Youth and Steroids -- a Deadly Combination


April 10, 2007 — -- When Jason was first introduced to anabolic steroids as a freshman in high school, he was prepared to do anything to make the football team.

"I was training hard for the football team when I realized I weighed much less than my teammates," he said. "That semester I learned about 'S-Parties.'"

During these parties, Jason says, whose real name is being withheld at his request, guys on the team got together and took turns injecting each other in the backside with steroids.

The drugs made them stronger, more athletic, but they also came with chilling side effects.

"We all experienced the effects of the steroids: acne, bloating, insomnia, mood swings," he said. "Once in a while someone would hit the sciatic nerve and their legs would give out."

Steroid abuse led Jason and his friends to experiment further with an assortment of other drugs, both legal and illicit, to boost their athletic performance.

"Most guys would stack different drugs together for the most effect, either trying to gain or lose massive amounts of weight, depending on the time of year," he said. "We began to add other drugs to prevent the side effects. Some of the guys even started using cocaine to get charged up before games."

One morning, Jason awoke with a fever and an electric pain in his left leg. He went to the emergency department of a nearby hospital, where a doctor told him that he would need surgery to remove an abscess that had formed where he was injected with a dirty needle.

The surgeon was able to remove the dead tissue from Jason's leg, but he developed a life-threatening infection that required a long hospital stay.

"It took six months of rehabilitation to walk again, and I had to quit football," he said.

Considering Jason's ordeal, many may not realize that Jason is one of the lucky ones when it comes to youths who use anabolic steroids.

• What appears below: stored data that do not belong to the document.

-- ==== Sys2Proof/Tests/Slice0.lean ====
section
/-! SUPPORT. Tests. The expected results are the spec's: the examples of its rules and the vectors of
95_test_vectors.md, named where they are used. Then the witnesses: for every obligation with hypotheses, a state and
operands that meet them. -/

namespace Sys2Proof.Tests

open Sys2Proof.Machine

-- One test after another: side by side, each waiting evaluation would hold a thread and its stack.
set_option Elab.async false

/-! ## Helpers -/

/-- Bits written as 0 and 1, the first-read bit first. -/
def bits (l : List Nat) : List Bool := l.map fun b => b == 1

/-- The words decode to the elements beside them and use all their bits. -/
def decodesAll (k : ValueCode) (l : List (List Nat × Instr)) : Bool :=
  l.all fun p => match decodeBits k (bits p.1) with
    | .ok (i, rest) => decide (i = p.2) && rest.isEmpty
    | .error _ => false

/-- A decode at the first bit of a source. -/
def begun (bytes : List Byte) : State := (State.reset.setup bytes .checked).start

/-- A decode in the token loop of a fixed final block, at the first of these bits. -/
def tok (l : List Nat) : State :=
  { begun (packBits (l.length / 8 + 1) (bits l)) with phase := .tokens, bfinal := wrote true, btype := wrote 1 }

/-- The same where a distance symbol is next, after a match length of `n`. -/
def tokDist (l : List Nat) (n : Nat) : State :=
  { tok l with distPending := true, matchLen := wrote (BitVec.ofNat 9 n) }

/-- A state that has output these bytes. -/
def having (s : State) (bytes : List Byte) : State := { s with out := Memory.ofBytes bytes, outLen := bytes.length }

/-- A property of the next state. -/
def nextIs (o : Host.Outcome State Fault Refusal) (p : State → Bool) : Bool :=
  match o with
  | .next t => p t
  | _ => false

/-- The outcome is this fault. -/
def faultIs (o : Host.Outcome State Fault Refusal) (f : Fault) : Bool :=
  match o with
  | .fault g => decide (g = f)
  | _ => false

/-- The state has ended in this error. -/
def failed (k : ErrKind) (e : ErrCause) (t : State) : Bool :=
  decide (t.status = .doneErr ∧ t.errKind = k ∧ t.errCause = e ∧ hostOut t = none)

/-- The bytes a state has output. -/
def outIs (bytes : List Byte) (t : State) : Bool := decide (outBytesFrom t.out 0 t.outLen = bytes)

/-! ## Well-formedness: an ill-formed term for each check -/

theorem test_lit_256_is_ill_formed : wellFormed (.lit 256) = false := by decide
theorem test_lit_255_is_well_formed : wellFormed (.lit 255) = true := by decide
theorem test_litlenInvalid_285_is_ill_formed : wellFormed (.litlenInvalid 285) = false := by decide
theorem test_litlenInvalid_288_is_ill_formed : wellFormed (.litlenInvalid 288) = false := by decide
theorem test_distInvalid_29_is_ill_formed : wellFormed (.distInvalid 29) = false := by decide
theorem test_clLen_16_is_ill_formed : wellFormed (.clLen 16) = false := by decide

/-! ## Decoding: words written out bit by bit -/

/-- 95_test_vectors.md 2.3, the table of the first byte; 30_encoding.md R301. -/
theorem test_decode_block_headers : decodesAll .header
    [([0, 0, 0], .blkStored false), ([1, 0, 0], .blkStored true), ([0, 1, 0], .blkFixed false),
     ([1, 1, 0], .blkFixed true), ([0, 0, 1], .blkDynamic false), ([1, 0, 1], .blkDynamic true),
     ([0, 1, 1], .blkReserved false), ([1, 1, 1], .blkReserved true)] = true := by decide

/-- 43_token_loop.md R551, R552, R583, 95_test_vectors.md V41-8, V41-9, V41-11. -/
theorem test_decode_fixed_literals : decodesAll (.huffman .litlenSymbol fixedLitTree)
    [([0, 0, 1, 1, 0, 0, 0, 0], .lit 0), ([0, 1, 1, 1, 0, 0, 0, 1], .lit 65), ([1, 0, 1, 1, 1, 1, 1, 1], .lit 143),
     ([1, 1, 0, 0, 1, 0, 0, 0, 0], .lit 144), ([1, 1, 1, 1, 1, 1, 1, 1, 1], .lit 255),
     ([0, 0, 0, 0, 0, 0, 0], .eob), ([1, 1, 0, 0, 0, 1, 1, 0], .litlenInvalid 286),
     ([1, 1, 0, 0, 0, 1, 1, 1], .litlenInvalid 287)] = true := by decide +kernel

/-- What a rule of 43_token_loop.md says of one code: its bits in a fixed block, its element, its symbol, its number of
extra bits, its least and its greatest length or distance. -/
abbrev CodeVector := List Nat × Instr × Nat × Nat × Nat × Nat

/-- R554 to R568. -/
def lengthVectors1 : List CodeVector :=
  [([0, 0, 0, 0, 0, 0, 1], .len257, 257, 0, 3, 3),
   ([0, 0, 0, 0, 0, 1, 0], .len258, 258, 0, 4, 4),
   ([0, 0, 0, 0, 0, 1, 1], .len259, 259, 0, 5, 5),
   ([0, 0, 0, 0, 1, 0, 0], .len260, 260, 0, 6, 6),
   ([0, 0, 0, 0, 1, 0, 1], .len261, 261, 0, 7, 7),
   ([0, 0, 0, 0, 1, 1, 0], .len262, 262, 0, 8, 8),
   ([0, 0, 0, 0, 1, 1, 1], .len263, 263, 0, 9, 9),
   ([0, 0, 0, 1, 0, 0, 0], .len264, 264, 0, 10, 10),
   ([0, 0, 0, 1, 0, 0, 1], .len265, 265, 1, 11, 12),
   ([0, 0, 0, 1, 0, 1, 0], .len266, 266, 1, 13, 14),
   ([0, 0, 0, 1, 0, 1, 1], .len267, 267, 1, 15, 16),
   ([0, 0, 0, 1, 1, 0, 0], .len268, 268, 1, 17, 18),
   ([0, 0, 0, 1, 1, 0, 1], .len269, 269, 2, 19, 22),
   ([0, 0, 0, 1, 1, 1, 0], .len270, 270, 2, 23, 26),
   ([0, 0, 0, 1, 1, 1, 1], .len271, 271, 2, 27, 30)]

/-- R569 to R582. -/
def lengthVectors2 : List CodeVector :=
  [([0, 0, 1, 0, 0, 0, 0], .len272, 272, 2, 31, 34),
   ([0, 0, 1, 0, 0, 0, 1], .len273, 273, 3, 35, 42),
   ([0, 0, 1, 0, 0, 1, 0], .len274, 274, 3, 43, 50),
   ([0, 0, 1, 0, 0, 1, 1], .len275, 275, 3, 51, 58),
   ([0, 0, 1, 0, 1, 0, 0], .len276, 276, 3, 59, 66),
   ([0, 0, 1, 0, 1, 0, 1], .len277, 277, 4, 67, 82),
   ([0, 0, 1, 0, 1, 1, 0], .len278, 278, 4, 83, 98),
   ([0, 0, 1, 0, 1, 1, 1], .len279, 279, 4, 99, 114),
   ([1, 1, 0, 0, 0, 0, 0, 0], .len280, 280, 4, 115, 130),
   ([1, 1, 0, 0, 0, 0, 0, 1], .len281, 281, 5, 131, 162),
   ([1, 1, 0, 0, 0, 0, 1, 0], .len282, 282, 5, 163, 194),
   ([1, 1, 0, 0, 0, 0, 1, 1], .len283, 283, 5, 195, 226),
   ([1, 1, 0, 0, 0, 1, 0, 0], .len284, 284, 5, 227, 258),
   ([1, 1, 0, 0, 0, 1, 0, 1], .len285, 285, 0, 258, 258)]

/-- The length codes as 43_token_loop.md R554 to R582 write them. -/
def lengthVectors : List CodeVector := lengthVectors1 ++ lengthVectors2

/-- R586 to R600. -/
def distVectors1 : List CodeVector :=
  [([0, 0, 0, 0, 0], .dist0, 0, 0, 1, 1),
   ([0, 0, 0, 0, 1], .dist1, 1, 0, 2, 2),
   ([0, 0, 0, 1, 0], .dist2, 2, 0, 3, 3),
   ([0, 0, 0, 1, 1], .dist3, 3, 0, 4, 4),
   ([0, 0, 1, 0, 0], .dist4, 4, 1, 5, 6),
   ([0, 0, 1, 0, 1], .dist5, 5, 1, 7, 8),
   ([0, 0, 1, 1, 0], .dist6, 6, 2, 9, 12),
   ([0, 0, 1, 1, 1], .dist7, 7, 2, 13, 16),
   ([0, 1, 0, 0, 0], .dist8, 8, 3, 17, 24),
   ([0, 1, 0, 0, 1], .dist9, 9, 3, 25, 32),
   ([0, 1, 0, 1, 0], .dist10, 10, 4, 33, 48),
   ([0, 1, 0, 1, 1], .dist11, 11, 4, 49, 64),
   ([0, 1, 1, 0, 0], .dist12, 12, 5, 65, 96),
   ([0, 1, 1, 0, 1], .dist13, 13, 5, 97, 128),
   ([0, 1, 1, 1, 0], .dist14, 14, 6, 129, 192)]

/-- R601 to R615. -/
def distVectors2 : List CodeVector :=
  [([0, 1, 1, 1, 1], .dist15, 15, 6, 193, 256),
   ([1, 0, 0, 0, 0], .dist16, 16, 7, 257, 384),
   ([1, 0, 0, 0, 1], .dist17, 17, 7, 385, 512),
   ([1, 0, 0, 1, 0], .dist18, 18, 8, 513, 768),
   ([1, 0, 0, 1, 1], .dist19, 19, 8, 769, 1024),
   ([1, 0, 1, 0, 0], .dist20, 20, 9, 1025, 1536),
   ([1, 0, 1, 0, 1], .dist21, 21, 9, 1537, 2048),
   ([1, 0, 1, 1, 0], .dist22, 22, 10, 2049, 3072),
   ([1, 0, 1, 1, 1], .dist23, 23, 10, 3073, 4096),
   ([1, 1, 0, 0, 0], .dist24, 24, 11, 4097, 6144),
   ([1, 1, 0, 0, 1], .dist25, 25, 11, 6145, 8192),
   ([1, 1, 0, 1, 0], .dist26, 26, 12, 8193, 12288),
   ([1, 1, 0, 1, 1], .dist27, 27, 12, 12289, 16384),
   ([1, 1, 1, 0, 0], .dist28, 28, 13, 16385, 24576),
   ([1, 1, 1, 0, 1], .dist29, 29, 13, 24577, 32768)]

/-- The distance codes as 43_token_loop.md R586 to R615 write them. -/
def distVectors : List CodeVector := distVectors1 ++ distVectors2

theorem test_decode_length_codes :
    decodesAll (.huffman .litlenSymbol fixedLitTree) (lengthVectors.map fun r => (r.1, r.2.1)) = true := by
  decide +kernel

theorem test_decode_distance_codes :
    decodesAll .fixedDist (distVectors.map fun r => (r.1, r.2.1)) = true := by decide +kernel

/-- 43_token_loop.md R616. -/
theorem test_decode_invalid_distances : decodesAll .fixedDist
    [([1, 1, 1, 1, 0], .distInvalid 30), ([1, 1, 1, 1, 1], .distInvalid 31)] = true := by decide

/-- The code-length code lengths of the program P3 (44_dynamic_header.md R704). -/
def clLengthsP3 : List Nat := [4, 2, 3, 4, 0, 0, 0, 0, 0, 0, 0, 0, 0, 0, 0, 0, 3, 3, 2]

/-- 44_dynamic_header.md R705: the CL codes of P3. -/
theorem test_decode_cl_symbols : decodesAll (.huffman .clSymbol (canonicalTree clLengthsP3))
    [([0, 0], .clLen 1), ([0, 1], .clZero18), ([1, 0, 0], .clLen 2), ([1, 0, 1], .clRep16), ([1, 1, 0], .clZero17),
     ([1, 1, 1, 0], .clLen 0), ([1, 1, 1, 1], .clLen 3)] = true := by decide +kernel

/-- The values with no row (30_encoding.md R310 to R314). -/
theorem test_values_without_a_row :
    [decodeValue .blockHdr 8, decodeValue .litlenSymbol 288, decodeValue .distSymbol 32, decodeValue .clSymbol 19].map
      (fun r => match r with
        | .ok _ => false
        | .error _ => true) = [true, true, true, true] := by decide

/-! ## The cursor (95_test_vectors.md 2.1) -/

/-- The source `B5 01` with the cursor at a position. -/
def at_ (byteIdx : Nat) (bitIdx : BitVec 3) : State := { begun [0xB5, 0x01] with byteIdx := byteIdx, bitIdx := bitIdx }

/-- An operation gives this value and this position. -/
def gives {α : Type} [DecidableEq α] (r : Res α) (v : α) (byteIdx : Nat) (bitIdx : BitVec 3) : Bool :=
  match r with
  | .ok w t => decide (w = v ∧ t.byteIdx = byteIdx ∧ t.bitIdx = bitIdx)
  | _ => false

/-- V40-1, V40-2. -/
theorem test_nextBit :
    (gives (nextBit (at_ 0 0)) true 0 1 && gives (nextBit (at_ 0 1)) false 0 2 && gives (nextBit (at_ 0 2)) true 0 3 &&
      gives (nextBit (at_ 0 7)) true 1 0) = true := by decide

/-- V40-3, V40-4, V40-5, V40-11. -/
theorem test_readBits :
    (gives (readBits 3 (at_ 0 0)) 5 0 3 && gives (readBits 10 (at_ 0 0)) 437 1 2 && gives (readBits 4 (at_ 0 6)) 6 1 2 &&
      gives (readBits 0 (at_ 2 0)) 0 2 0) = true := by decide

/-- V40-6, V40-7. -/
theorem test_readBitsReversed :
    (gives (readBitsReversed 4 (at_ 0 0)) 10 0 4 && gives (readBitsReversed 5 (at_ 0 0)) 21 0 5) = true := by decide

/-- V40-8, V40-9, V40-10. -/
theorem test_align_and_readByte :
    (gives (Res.ok () (alignToByte (at_ 0 3))) () 1 0 && gives (Res.ok () (alignToByte (at_ 1 0))) () 1 0 &&
      gives (readByte (at_ 1 0)) 0x01 2 0) = true := by decide

/-- V40-12, V40-13, V40-15. -/
theorem test_cursor_errors :
    (match nextBit (at_ 2 0), nextBit { at_ 2 0 with policy := .raw }, readByte (at_ 0 3) with
      | .raise .outOfRange .none _, .fault .undefinedSourceRead, .fault .unalignedReadByte => true
      | _, _, _ => false) = true := by decide

/-! ## Trees (95_test_vectors.md 2.2, 41_huffman_trees.md R459) -/

/-- The walk of these bits finds the symbol and uses them all. -/
def finds (T : Tree) (l : List Nat) (x : Nat) : Bool := decide (walk T (bits l) = .found x [])

/-- R459, W4. -/
theorem test_build_worked_example :
    (let T := canonicalTree [3, 3, 3, 3, 3, 2, 4, 4]
     finds T [0, 1, 0] 0 && finds T [0, 1, 1] 1 && finds T [1, 0, 0] 2 && finds T [1, 0, 1] 3 && finds T [1, 1, 0] 4 &&
      finds T [0, 0] 5 && finds T [1, 1, 1, 0] 6 && finds T [1, 1, 1, 1] 7) = true := by decide +kernel

/-- V41-2, 90_conflicts.md C4: the recurrence runs over unused lengths. -/
theorem test_build_skips_no_length :
    (finds (canonicalTree [1, 0, 3]) [0] 0 && finds (canonicalTree [1, 0, 3]) [1, 0, 0] 2) = true := by decide +kernel

/-- V41-3, V41-5. -/
theorem test_build_oversubscribed_and_empty :
    buildCanonical [1, 1, 1] = none ∧ buildCanonical [0, 0, 0] = some emptyTree := by decide +kernel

Anabolic steroids are a group of laboratory-made drugs designed to mimic the effects of the male hormone testosterone. These drugs cause muscle and bone growth, as well as the development of male sexual characteristics.

While anabolic steroids are approved for some medical conditions, their usage requires close monitoring by a qualified health-care practitioner.

Recent studies show that 3 percent to 9 percent of teenagers illegally use steroids, with the highest rates reported in the middle school years. At this age, teens may become preoccupied with self-image, or they may face pressure to excel in athletics.

By using steroids, however, they expose themselves to a host of possible side effects, some of which can be deadly.

Some of the short-term side effects of anabolic steroids include acne, infertility, hostility, anxiety and aggression.

Among women, steroids cause the development of male-pattern hair growth, infertility and irreversible hoarseness of the voice. Anabolic steroids can also increase levels of estrogen as the body tries to compensate for high levels of male dominant hormones. In men, this can cause hot flashes, testicular shrinkage, weight gain, bloating and the growth of fatty breast tissue.

Injecting something into your body also has risks. Unclean needles can cause serious infections and gangrene, and sharing needles can lead to the transmission of diseases like HIV and hepatitis. If steroids are mistakenly injected into a nerve, they can cause extreme pain and paralysis of that part of the body.

The long-term effects of anabolic steroids are numerous. Over time, they can cause high blood pressure and male-pattern baldness in both men and women. If teenagers take them during puberty, they can permanently stunt their growth.

There is also an increased risk of heart disease, as well as liver and prostate cancer.

Perhaps most dangerous, however, are the psychological effects of abuse. Steroid users can have feelings of aggression, hostility, paranoia, and even delusions or hallucinations.

They are also more likely to be depressed or attempt suicide, especially while coming down from a cycle of use.

In addition to anabolic steroids, there are many other recent additions to the market for illegal performance enhancers.

Recombinant human growth hormone, commonly referred to as "growth," is a naturally occurring substance produced by the human body to increase bone and ligament strength. Its abuse can cause deformities of the skull and facial bones, as well as severe damage to the heart.

Insulin is also injected by athletes to increase muscle mass, though at the risk of causing dangerously low blood sugar levels.

Illegal stimulants such as thyroxine, clenbuterol and cocaine are used for weight loss and endurance, but they can lead to seizures, strokes, heart attacks and even death.

More advanced users often take prescription medications to prevent the side effects of increased estrogen in the body. Certain drugs can prevent the buildup of estrogen, but they too have side effects, causing increased mood swings, hot flashes and bone fractures.

The drugs discussed in this article are being abused at increasing rates among adolescents, and none come without a price.

Parents and coaches need to be aware of the signs of abuse so they can help before serious and irreversible side effects occur.

If you think your child may be using steroids, speak to your child and speak with your child's doctor. Most importantly, get involved and get help.

These simple steps may go a long way in saving a young athlete's life.

"When I think back, I am grateful just to be alive," Jason said. "My only advice now is to never start. Steroids might seem like an easy answer at first, but things can quickly get out of control."

Avishkar Tyagi is a medical student at the University of South Florida. Dr. William S. Quillen is director of the USF School of Physical Therapy and Rehabilitation Sciences and the associate dean for the USF College of Medicine.